11º.-En el año 2007 comienza a ejecutarse, a costa de Vitrex S.L. un proyecto de adecuación de sus instalaciones en Zaragoza, a fin de ampliar el almacén existente en las mismas, para dar servicio logístico a todas las empresas del Grupo Rayen. Desde entonces varios empleados de Vitrex S.L. han realizado tareas de almacenaje, logística y expedición de productos del grupo Rayen.

12º.-En el año 2009 el Departamento financiero de Vitrex S.L. fue trasladado desde sus instalaciones Zaragoza a las instalaciones del Grupo Rayen en Gavá, siendo trasladado igualmente D. Apolonio , que venía desempeñando, desde 1995, el puesto de director financiero de Vitrex S.L... Actualmente, el Sr. Apolonio que presta sus servicios para Vitrex en oficinas que comparte con otros empleados del grupo Rayen.

13º.-El 5.06.2009 el Comité de Empresa de Vitrex S.L. promovió conflicto colectivo sobre vacaciones ante el SAMA al objeto de que se reconociera a todos los trabajadores afectados por el mismo el derecho al disfrute continuado de vacaciones para el año 2009 entre el 3 y el 30 de agosto de 2009 sin límite alguno, salvo personal de mantenimiento y con excepción de los acuerdos individuales que pudieran alcanzarse.

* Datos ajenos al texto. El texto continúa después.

-- ==== Sys2Proof/Tests/Slice0.lean ====
section
/-! SUPPORT. The model's own tests: ill-formed terms that `WellFormed` refuses, words written out from the layouts of
`30_encoding.md`, single steps of the vectors of `95_test_vectors.md` (each named by its id), and for every statement
with hypotheses a witness that meets them, clause by clause. -/

namespace Sys2Proof.Tests

set_option Elab.async false

open Sys2Proof Sys2Proof.Machine

/-! ## Small states -/

/-- A block right after construction on `bytes`, moved to bit `pos`. -/
def holding (bytes : List Byte) (pos : Nat) : State := { State.construct bytes 8192 with bitpos := pos }

/-- The same in the decoder state `d`. -/
def inState (d : DecState) (bytes : List Byte) : State := { holding bytes 0 with decState := d }

/-- `HAS_METADATA` after the STREAMINFO of the vectors' prefix `H1`; the bytes are those behind it. -/
def afterH1 (bytes : List Byte) : State :=
  { inState .hasMetadata bytes with siValid := true, si := ⟨4, 4, 0, 0, 44100, 1, 16, 4⟩ }

/-- The answer is a next state with the property `p`. -/
def nextWith (o : Out) (p : State → Bool) : Bool :=
  match o with
  | .next t => p t
  | .fault _ => false
  | .refused _ => false

theorem nextWith_exists {o : Out} {p : State → Bool} (h : nextWith o p = true) : ∃ t, o = .next t ∧ p t = true := by
  cases o with
  | next t => exact ⟨t, rfl, h⟩
  | fault _ => cases h
  | refused _ => cases h

/-- One step that serves the command with the number `n`. -/
def oneCommand (n : BitVec 2) (s : State) : Out := step (s.setPort [.command n])

/-- The answer is a latched fault with this cause and info, `STATE` as it was. -/
def faultIs (o : Out) (d : DecState) (c : Cause) (got expected : Option InfoValue) : Bool :=
  nextWith o fun t => t.fault && t.faultKind = causeKind c && t.faultCause = c && t.faultInfo = ⟨got, expected⟩ &&
    t.decState = d && !t.frValidRead

/-- The first `n` samples of channel `c`. -/
def samples (c n : Nat) (t : State) : List Int := (List.range n).map (t.sample c)

/-- The frame is decoded: these samples in channel 0 and channel 1, `BITPOS` at the end of the bytes. -/
def decodes (bytes : List Byte) (ch0 ch1 : List Int) : Bool :=
  nextWith (oneCommand 2 (afterH1 bytes)) fun t =>
    !t.fault && t.frValid && t.bitpos = 8 * bytes.length && t.decState = .hasMetadata &&
      t.fr.blocksize.toNat = ch0.length && samples 0 ch0.length t = ch0 && samples 1 ch1.length t = ch1

/-- `decode_audio` faults. -/
def audioFaults (bytes : List Byte) (c : Cause) (got expected : Option InfoValue) : Bool :=
  faultIs (oneCommand 2 (afterH1 bytes)) .hasMetadata c got expected

/-- The element that stands at the start of `bytes`. -/
def reads (k : Kind) (bytes : List Byte) (i : Instr) : Bool :=
  match decodeElem .bare k ⟨bytes, 0⟩ with
  | .ok j => j = i
  | .error _ => false

/-- The same in a context. -/
def readsIn (c : ElemCtx) (k : Kind) (bytes : List Byte) (i : Instr) : Bool :=
  match decodeElem c k ⟨bytes, 0⟩ with
  | .ok j => j = i
  | .error _ => false

/-! ## WellFormed refuses -/

theorem test_wf_get_uint_too_wide : (Instr.getUint 65).wellFormed = false := by decide
theorem test_wf_get_int_too_wide : (Instr.getInt 65).wellFormed = false := by decide
theorem test_wf_constant_no_width : (Instr.constantBody 0 0).wellFormed = false := by decide
theorem test_wf_constant_too_wide : (Instr.constantBody 65 0).wellFormed = false := by decide
theorem test_wf_constant_out_of_range : (Instr.constantBody 8 128).wellFormed = false := by decide
theorem test_wf_constant_below_range : (Instr.constantBody 8 (-129)).wellFormed = false := by decide
theorem test_wf_raw_too_wide : (Instr.rawResidual 32 0).wellFormed = false := by decide
theorem test_wf_raw_out_of_range : (Instr.rawResidual 3 4).wellFormed = false := by decide
theorem test_wf_raw_no_bits_is_zero : (Instr.rawResidual 0 1).wellFormed = false := by decide
theorem test_wf_rice_parameter : (Instr.riceWord 31 0 0).wellFormed = false := by decide
theorem test_wf_rice_remainder : (Instr.riceWord 3 0 8).wellFormed = false := by decide
theorem test_wf_padding_width : (Instr.padding 8 0).wellFormed = false := by decide
theorem test_wf_padding_value : (Instr.padding 3 8).wellFormed = false := by decide

/-! ## Words written out from the layouts -/

/-- R122. -/
theorem test_words_commands : decodeCommand 0b00 = .decodeMarker ∧ decodeCommand 0b01 = .decodeMetadata ∧
    decodeCommand 0b10 = .decodeAudio ∧ decodeCommand 0b11 = .command3Unused := by decide

/-- A bit-source call has no stream encoding (R130 to R137): it stands on the port under its own name. -/
theorem test_words_bit_source : [Primitive.getUint 3, .getInt 3, .getByte, .align, .clz8 0x3D, .eos, .getUnary,
    .skipBytes 2].map Primitive.instr =
    [.getUint 3, .getInt 3, .getByte, .align, .clz8 0x3D, .eos, .getUnary, .skipBytes 2] := by decide

/-- R91: "fLaC". -/
theorem test_words_marker : reads .marker [0b01100110, 0b01001100, 0b01100001, 0b01000011] .marker = true := by decide

/-- R92, R118: last, 7 bits of type, 24 bits of length. -/
theorem test_words_metadata_headers : ∀ e ∈
    [(0b10000000, Instr.metaStreaminfo true 0x000022), (0b00000001, .metaSkip0 false 0x000022),
     (0b10000011, .metaSkip1 true 1 0x000022), (0b00000110, .metaSkip2 false 2 0x000022),
     (0b10001101, .metaSkip3 true 5 0x000022), (0b00010001, .metaSkip4 false 1 0x000022),
     (0b10110000, .metaSkip5 true 16 0x000022), (0b11111111, .metaSkip6 true 63 0x000022)],
    reads .metaHdr [e.1, 0x00, 0x00, 0x22] e.2 = true := by decide

/-- R93: the body of `H1` with two channels and a non-zero MD5. -/
theorem test_words_streaminfo_body :
    reads .streaminfoBody ([0x00, 0x10, 0x20, 0x00, 0x00, 0x00, 0x0E, 0x00, 0x10, 0x00, 0x0A, 0xC4] ++
        [0x42, 0xF1, 0x00, 0x00, 0x00, 0x04] ++ List.replicate 15 0x00 ++ [0x99])
      (.streaminfoBody 16 8192 14 4096 44100 1 15 0x100000004 0x99) = true := by decide +kernel

/-- R94. -/
theorem test_words_skipped_body : readsIn { ElemCtx.bare with metaLength := 3 } .skippedBody [0xAA, 0xBB, 0xCC]
    (.skippedBody 3) = true := by decide

/-- R95: sync `11111111111110`, reserved, strategy, the four codes, reserved. -/
theorem test_words_preamble :
    reads .framePreamble [0b11111111, 0b11111001, 0b01101010, 0b10100010] (.framePreamble true 6 10 10 1) = true := by
  decide

/-- R112. -/
theorem test_words_blocksize_codes : ∀ e ∈
    [(0x00, Instr.bsCode0), (0x10, .bsCode1), (0x20, .bsCode2), (0x30, .bsCode3), (0x40, .bsCode4), (0x50, .bsCode5),
     (0x60, .bsCode6), (0x70, .bsCode7), (0x80, .bsCode8), (0x90, .bsCode9), (0xA0, .bsCode10), (0xB0, .bsCode11),
     (0xC0, .bsCode12), (0xD0, .bsCode13), (0xE0, .bsCode14), (0xF0, .bsCode15)],
    reads .bsCode [e.1] e.2 = true := by decide

/-- R113. -/
theorem test_words_rate_codes : ∀ e ∈
    [(0x00, Instr.srCode0), (0x10, .srCode1), (0x20, .srCode2), (0x30, .srCode3), (0x40, .srCode4), (0x50, .srCode5),
     (0x60, .srCode6), (0x70, .srCode7), (0x80, .srCode8), (0x90, .srCode9), (0xA0, .srCode10), (0xB0, .srCode11),
     (0xC0, .srCode12), (0xD0, .srCode13), (0xE0, .srCode14), (0xF0, .srCode15)],
    reads .srCode [e.1] e.2 = true := by decide

/-- R115. -/
theorem test_words_channel_codes : ∀ e ∈
    [(0x00, Instr.caCode0), (0x10, .caCode1), (0x20, .caCode2), (0x30, .caCode3), (0x40, .caCode4), (0x50, .caCode5),
     (0x60, .caCode6), (0x70, .caCode7), (0x80, .caCode8), (0x90, .caCode9), (0xA0, .caCode10), (0xB0, .caCode11),
     (0xC0, .caCode12), (0xD0, .caCode13), (0xE0, .caCode14), (0xF0, .caCode15)],
    reads .caCode [e.1] e.2 = true := by decide

/-- R114. -/
theorem test_words_sample_size_codes : ∀ e ∈
    [(0b00000000, Instr.ssCode0), (0b00100000, .ssCode1), (0b01000000, .ssCode2), (0b01100000, .ssCode3),
     (0b10000000, .ssCode4), (0b10100000, .ssCode5), (0b11000000, .ssCode6), (0b11100000, .ssCode7)],
    reads .ssCode [e.1] e.2 = true := by decide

En fecha 19.06.2009 ante el SAMA el Comité y la dirección de la empresa alcanzaron el acuerdo que es de ver en los folios 136 a 139 que se da por reproducido en su integridad. En dicho acto, la empresa comparecía representada por D. Alexis , asesorado por D. Fabio y D. Norberto . El punto sexto del acuerdo, literalmente señala que'...la Empresa manifiesta su voluntad de...2.- No perjudicar a la Empresa frente a otras sociedades del grupo Rayen, cumpliendo estrictamente con el principio de igualdad que debe regir para los trabajadores, 3.- Fomentar la producción y las ventas reconociendo en este sentido la existencia de una realidad única entre las empresa Vitrex S.L. y Vitrex Menaje S.L.'.

14º.-En fecha 22.04.2010 D. Agustín , actuando en su propio nombre y derecho, así como en representación de la empresa Vitrex Menaje S.L., y determinados trabajadores de Vitrex S.L. alcanzaron el acuerdo que se recoge a los folios 140 a 142, cuyo contenido se da por reproducido en su integridad. No obstante y por lo que aquí interesa, se destaca que en dicho acuerdo el Sr. Agustín abonaba (mediante entrega de talón bancario) a los ocho trabajadores firmantes del acuerdo, determinados importes como complemento indemnizatorio a la extinción de los contratos de trabajo acordados el 19.06.2009 ante el SAMA. Además, en virtud del referido acuerdo, D. Agustín se comprometía asimismo al abono de la totalidad de las indemnizaciones de 20 días por año de servicio pendientes de abono por el FOGASA para el caso de que éste organismo denegara el percibo de la mismas a los ocho trabajadores, e igualmente a abonarles las diferencias entre las liquidaciones y salarios adeudados que correspondiera a los mismos y las que se hiciera cargo el FOGASA.

15º.-A lo largo de 2007 y en febrero de 2008, la empresa Jamborie S.L. facturó a Vitrex S.L. 156.020 € por 4 obras de arte. D. Diego facilitó a D. Fabio el número de la cuenta bancaria de Jamborie.

16º.-La empresa Vitrex S.L. fue declarada en concurso por auto de 12.01.2010 dictado por el Juzgado de lo Mercantil nº 2 de esta ciudad (autos nº 442/09), habiéndose designado administradores del concurso a D. Justino , D. Jacobo y D. Luciano . En el marco de dicho procedimiento, la Inspección de Trabajo emitió informe de 17.06.2010, cuya copia obra en autos (folios 145 a 156) dándose por reproducido su contenido, conforme al cual, la Inspección concluye que existen indicios suficientes para entender existente un grupo de empresas de efectos laborales'.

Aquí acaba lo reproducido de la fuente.